Vigilance is the key to safeguarding against sophisticated CEO scams that can cost your business big time.
By Beverley Head
Electronic communications have long been dogged by a technique called “spear-phishing”, where cybercriminals target an individual using personal information about them. A new variant called “CEO scamming” has quickly turned into a billion-dollar line of fraud.
In this scam, cybercriminals research a CEO or senior executive, then use their insights to craft phone and email scams that trick employees into releasing funds or sensitive information. The FBI believes such scams have cost global businesses more than US$2.3 billion in just three years.
Some Australian businesses have fallen for the scam, with reports of between A$200,000 and A$1.5 million involved. Businesses with overseas partners and operations that routinely send funds overseas are particularly vulnerable, since requests for payments to foreign accounts won’t always raise a red flag.
"This has a real economic impact as it is non-recoverable ... it can lead a company to close their doors." Craig McDonald, MailGuard
Australia’s Computer Emergency Response Team has also recently warned of a new variety of CEO scam where an email purporting to be from the CEO requests the HR director to send names, addresses, wage details, tax file numbers and health care information about employees. It’s grist for identity theft or an income stream, as such data is bought and sold among cybercrime gangs on the dark web.
Craig McDonald, CEO of Australian computer security company MailGuard, says accountants are also targets for scammers. “They get an email from someone purporting to be someone else and then they go in and change things on the procurement accounts so funds are directed to the wrong people,” he says. “In Australia, it is happening on a daily basis.
This has a real economic impact as it is non-recoverable ... it can lead a company to close their doors.”
It’s why McDonald recently signed a deal with a cloud accounting software vendor that will provide accountants access to email security tools. These are being further developed in association with Deakin University to better identify dodgy emails before they snare a victim.
Governance essentials: contributing to board effectiveness – it is important for finance professionals working with boards to understand what makes the board run effectively and what are some key areas where they can assist the board in decision making.
Shutting down an attempted fraud relies on a healthy dose of common sense as soon as something suspicious arises. When a CEO scam was aimed at American computer security software firm Forcepoint, the finance team – already alert to the risks of CEO scams – phoned the CEO to ask if the funds-transfer request was legitimate. It wasn’t.

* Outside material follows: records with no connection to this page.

/-- The fields of formats FXY and FXYN make up the word again (R81, R83). -/
theorem encRegReg_fields (w : Word) : encRegReg (opField w) (xField w) (yField w) (nField w) = w := by
  have hhi : opField w ++ xField w = w.extractLsb' 8 8 :=
    BitVec.extractLsb'_append_extractLsb'_eq_extractLsb' rfl
  have hmid : w.extractLsb' 8 8 ++ yField w = w.extractLsb' 4 12 :=
    BitVec.extractLsb'_append_extractLsb'_eq_extractLsb' rfl
  rw [encRegReg, hhi, hmid]
  exact (BitVec.extractLsb'_append_extractLsb'_eq_extractLsb' rfl).trans BitVec.extractLsb'_eq_self

theorem encode_of_decodeFamily0 {w : Word} {i : Instr} (h : decodeFamily0 w = .known i) : encode i = w := by
  unfold decodeFamily0 at h
  split at h
  · cases h; exact Eq.symm ‹_›
  · split at h <;> cases h
    exact Eq.symm ‹_›

theorem encode_of_decodeFamily8 {w : Word} {i : Instr} (hop : opField w = 0x8#4)
    (h : decodeFamily8 w = .known i) : encode i = w := by
  have hw := encRegReg_fields w
  unfold decodeFamily8 at h
  split at h <;> cases h <;> (rename_i hn; rwa [hop, hn] at hw)

theorem encode_of_decodeFamilyE {w : Word} {i : Instr} (hop : opField w = 0xE#4)
    (h : decodeFamilyE w = .known i) : encode i = w := by
  have hw := Machine.encRegByte_fields w
  unfold decodeFamilyE at h
  split at h <;> cases h <;> (rename_i hkk; rwa [hop, hkk] at hw)

theorem encode_of_decodeFamilyF {w : Word} {i : Instr} (hop : opField w = 0xF#4)
    (h : decodeFamilyF w = .known i) : encode i = w := by
  have hw := Machine.encRegByte_fields w
  unfold decodeFamilyF at h
  split at h <;> cases h <;> (rename_i hkk; rwa [hop, hkk] at hw)

/-- Decoding loses no bit of a defined word (R88), one family of the decoder at a time. -/
theorem encode_of_decode {w : Word} {i : Instr} (h : decode w = .known i) : encode i = w := by
  have hA := encAddr_fields w
  have hXK := Machine.encRegByte_fields w
  have hXY := encRegReg_fields w
  unfold decode at h
  split at h
  case h_1 hop => exact encode_of_decodeFamily0 h
  case h_9 hop => exact encode_of_decodeFamily8 hop h
  case h_15 hop => exact encode_of_decodeFamilyE hop h
  case h_16 hop => exact encode_of_decodeFamilyF hop h
  case h_2 hop | h_3 hop | h_11 hop | h_12 hop => cases h; rwa [hop] at hA
  case h_4 hop | h_5 hop | h_7 hop | h_8 hop | h_13 hop => cases h; rwa [hop] at hXK
  case h_14 hop => cases h; rwa [hop] at hXY
  case h_6 hop | h_10 hop =>
    split at h <;> cases h
    rename_i hn; rwa [hop, hn] at hXY
  case h_17 => cases h

/-- Settles O2, by the families of the decoder. -/
theorem encodeOfDecodeIsTheWord : Obligations.EncodeOfDecodeIsTheWord := fun _ _ => encode_of_decode

/-! ## The opcode table -/

/-- Every encoded instruction has the fixed bits of its row. -/
theorem encodingRow (i : Instr) : Laws.EncodingRow.Statement i := by
  cases i with
  | cls | ret => exact BitVec.and_allOnes
  | jp | call | ldI | jpV0 => exact Laws.encAddr_fixed_op _ _
  | seImm | sneImm | ldImm | addImm | rnd => exact Laws.encRegByte_fixed _ _ _
  | drw => exact Laws.encRegReg_fixed _ _ _ _
  | seReg | ldReg | or | and | xor | addReg | sub | shr | subn | shl | sneReg =>
    exact Laws.encRegReg_fixed_sub _ _ _ _
  | skp | sknp | ldVxDt | ldVxK | ldDtVx | ldStVx | addIVx | ldFVx | ldBVx | ldMemVx | ldVxMem =>
    exact Laws.encRegByte_fixed_sub _ _ _

/-- Two words that a mask makes equal agree in every field the mask covers. -/
theorem extractLsb'_eq_of_mask {w u mask : Word} {start len : Nat} (h : w &&& mask = u &&& mask)
    (hmask : mask.extractLsb' start len = BitVec.allOnes len) :
    w.extractLsb' start len = u.extractLsb' start len := by
  have := congrArg (BitVec.extractLsb' start len) h
  simpa only [BitVec.extractLsb'_and, hmask, BitVec.and_allOnes] using this

/-- The mask of the formats without sub-code covers the family selector. -/
theorem opField_of_match {w : Word} {op : Nibble} (h : w &&& 0xF000#16 = op ++ 0#12) : opField w = op :=
  (extractLsb'_eq_of_mask (h.trans (Laws.encAddr_fixed_op op 0#12).symm) (by decide)).trans
    (opField_encAddr op 0#12)

/-! A word with the fixed bits of a format is that format's encoding of its own operand fields. -/

theorem encAddr_of_match {w : Word} {op : Nibble} (h : w &&& 0xF000#16 = op ++ 0#12) :
    encAddr op (nnnField w) = w := by
  rw [← opField_of_match h]; exact encAddr_fields w

theorem encRegByte_of_match {w : Word} {op : Nibble} (h : w &&& 0xF000#16 = op ++ 0#12) :
    encRegByte op (xField w) (kkField w) = w := by
  rw [← opField_of_match h]; exact Machine.encRegByte_fields w

theorem encRegReg_of_match {w : Word} {op : Nibble} (h : w &&& 0xF000#16 = op ++ 0#12) :
    encRegReg op (xField w) (yField w) (nField w) = w := by
  rw [← opField_of_match h]; exact encRegReg_fields w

Bob Hansmann, Forcepoint’s director of security trends, notes that procedures need to be in place to protect a company from such attacks – and not just attacks from outside.
“IT has to partner with HR and the finance department to make sure there are procedures – a process to ensure it is done properly and that the right people authorise it,” he says.
“You also have to deal with intentional theft where there is a malicious insider. We have worked with credit-processing data sites where people have stolen 1000 credit card details and sold them online. You need to be monitoring for behaviour that is out of the norm.”
Guarding against scams
- Educate staff to be sceptical about requests to transfer funds or data coming from the CEO’s email address.
- Remind senior executives to be careful about how much and what they share on social media.
- Pick up the phone and confirm that any CEO request for funds or data is legitimate.
- Don’t use the reply function to an email you believe might not be legitimate – send a fresh one to avoid being routed to an alias address.
- Ensure email security is set up to guard against sender address forgery.
- Consider the implementation of email monitoring technology.
- If the company is scammed, alert the Australian Cybercrime Online Reporting Network and the Australian Federal Police.
Mimicking the CEO
A social media fan, the CEO posted about his upcoming business trip – where he was going and when – generously providing cybercriminals with a well-defined window of opportunity and plenty of time to prepare for a US$100,000 heist.
Alerted to the upcoming opportunity, they scoured LinkedIn and identified the company’s CFO and financial controller. They pored over the company website, learned about the business and the sort of deals it did and the language it used. They built an alias email address that would look as though it came from the CEO. Then they waited.
Once the CEO had flown overseas, the criminals sent an email posing as him, hinting at a project they already knew was underway that might need funds to be transferred. The email also stressed the different time zone and a dying smartphone battery that might make “the CEO” hard to contact.
A second email arrived with the account details for the transfer. Just to be sure, the financial controller replied to the email asking if it really was the CEO. Since the cybercriminals had created an alias address that looked just like the CEO’s, they were able to respond: yes, it really was the CEO and yes, please make that transfer.
Feeling more secure about the request, the financial controller transferred US$100,000 into the account. But a seed of doubt still lurked, so the controller sent a fresh email (not a reply email which would have gone to the alias address) direct to the CEO. The genuine CEO received it and was able to stop the transfer.
“The CEO was able to reverse the transaction with the help of the bank,” says Leon Fouche, risk advisory partner with public accountant BDO, who investigated the incident.
“For foreign transfers, banks put the money into a holding account while they process the payment. In this case, the CEO spoke to the bank while the money was still in this account. If the CEO had contacted the bank a few hours later, it would have been too late.”